===== DATA FOR THE TASK =====

/-- Settles O4: the size rule of R174 ties the payload to the length byte, so the arguments give the payload back. -/
theorem encodeOfDecode : Obligations.EncodeOfDecode := by
  intro c bytes i rest h
  obtain ⟨len, body, henvelope, hbody⟩ := decodeFrame_ok h
  obtain ⟨hzero, hlen, rfl⟩ := readEnvelope_ok_iff.mp henvelope
  obtain ⟨n, hcode, hsize, rfl⟩ := decodeBody_ok hbody
  match body, hlen with
  | [], hlen => rw [← hlen, List.length_nil] at hsize; omega
  | code :: p, hlen =>
    rw [List.length_cons] at hlen
    have hp : p.length = payloadSize n p := by simp only [List.drop_one, List.tail_cons] at hsize; omega
    have hfits : p.length ≤ 254 := by have := len.isLt; omega
    have hlenByte : BitVec.ofNat 8 (1 + p.length) = len := by
      rw [← BitVec.toNat_inj, lengthByte_toNat hfits]; omega
    have hc : c.code n = code := hcode
    refine ⟨extract_isCommand c n p, extract_wellFormed c hp hfits, ?_⟩
    simp only [encode, frame, covered, codeOf_of_name (extract_name c n _), List.drop_one, List.tail_cons,
      payloadOf_extract c hp, hlenByte, hc]

/-- Settles O5: each frame is evaluated. -/
theorem writtenOutFramesDecode : Obligations.WrittenOutFramesDecode := by
  refine ⟨?_, ?_, ?_, ?_, ?_⟩ <;> decide +kernel

end Sys2Proof.Machine
end

section
/-! PROOFS. The CRC of a message is one fold of `crcShift` over the bits fed (`crcRemainder_eq_foldl_bits`). For the
width of the feed (`40_crc.md` R125) the bits fed are compared; for single-bit errors (R129) the two bit sequences part
at one bit, and with a polynomial of odd value a shift loses nothing of the register or of the bit
(`crcShift_acc_injective`, `crcShift_bit_injective`). -/

namespace Sys2Proof.Machine

/-! The bits a message is fed as. -/

/-- The bits of a byte, most significant first. -/
def msbFirstBits (b : Byte) : List Bool := (List.range 8).map fun k => b.getLsbD (7 - k)

theorem feedBits_bits8 {c : Cfg} (hf : c.crcFeed = .bits8) (hr : c.crcRefIn = false) (b : Byte) :
    feedBits c b = msbFirstBits b := by
  simp [feedBits, msbFirstBits, hf, hr]

theorem feedBits_bits32 {c : Cfg} (hf : c.crcFeed = .bits32) (hr : c.crcRefIn = false) (b : Byte) :
    feedBits c b = List.replicate 24 false ++ msbFirstBits b := by
  simp [feedBits, msbFirstBits, hf, hr]

/-- Feeding bytes one by one is feeding their bits (R123, R126). -/
theorem crcRemainder_eq_foldl_bits (c : Cfg) (bytes : List Byte) :
    crcRemainder c bytes = (bytes.flatMap (feedBits c)).foldl (crcShift c.crcPoly) c.crcInit :=
  List.foldl_flatMap.symm

/-! The width of the feed. -/

/-- A byte zero-extended to 32 bits is fed as the same bits as three zero bytes and the byte (R125). -/
theorem feedBits_bits32_eq_flatMap {c : Cfg} (hf : c.crcFeed = .bits32) (hr : c.crcRefIn = false) (b : Byte) :
    feedBits c b = [0, 0, 0, b].flatMap (feedBits { c with crcFeed := .bits8 }) := by
  have hbyte : feedBits { c with crcFeed := .bits8 } = msbFirstBits := funext (feedBits_bits8 rfl hr)
  have hzero : msbFirstBits 0 = List.replicate 8 false := by decide
  rw [feedBits_bits32 hf hr, hbyte]
  simp only [List.flatMap_cons, List.flatMap_nil, List.append_nil, hzero, ← List.append_assoc,
    List.replicate_append_replicate]

/-- Settles O1: both configurations shift the same bits into the same register. -/
theorem crcWordFeedIsFourBytes : Obligations.CrcWordFeedIsFourBytes := by
  intro c bytes hf hr
  have hrem : crcRemainder c bytes =
      crcRemainder { c with crcFeed := .bits8 } (bytes.flatMap fun b => [0, 0, 0, b]) := by
    rw [crcRemainder_eq_foldl_bits, crcRemainder_eq_foldl_bits, List.flatMap_assoc,
      funext (feedBits_bits32_eq_flatMap hf hr)]
  rw [crc, hrem]
  rfl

=====

◆ **TASK DESCRIPTION**:
Begin at the line that has "have hc : c.code n = code := hcode" in the entries above; stop after the line that has "PROOFS. The CRC". Transcribe exactly those lines and no others.

◆ **OUTPUT OF THE TASK**:
    have hc : c.code n = code := hcode
    refine ⟨extract_isCommand c n p, extract_wellFormed c hp hfits, ?_⟩
    simp only [encode, frame, covered, codeOf_of_name (extract_name c n _), List.drop_one, List.tail_cons,
      payloadOf_extract c hp, hlenByte, hc]

/-- Settles O5: each frame is evaluated. -/
theorem writtenOutFramesDecode : Obligations.WrittenOutFramesDecode := by
  refine ⟨?_, ?_, ?_, ?_, ?_⟩ <;> decide +kernel

end Sys2Proof.Machine
end

section
/-! PROOFS. The CRC of a message is one fold of `crcShift` over the bits fed (`crcRemainder_eq_foldl_bits`). For the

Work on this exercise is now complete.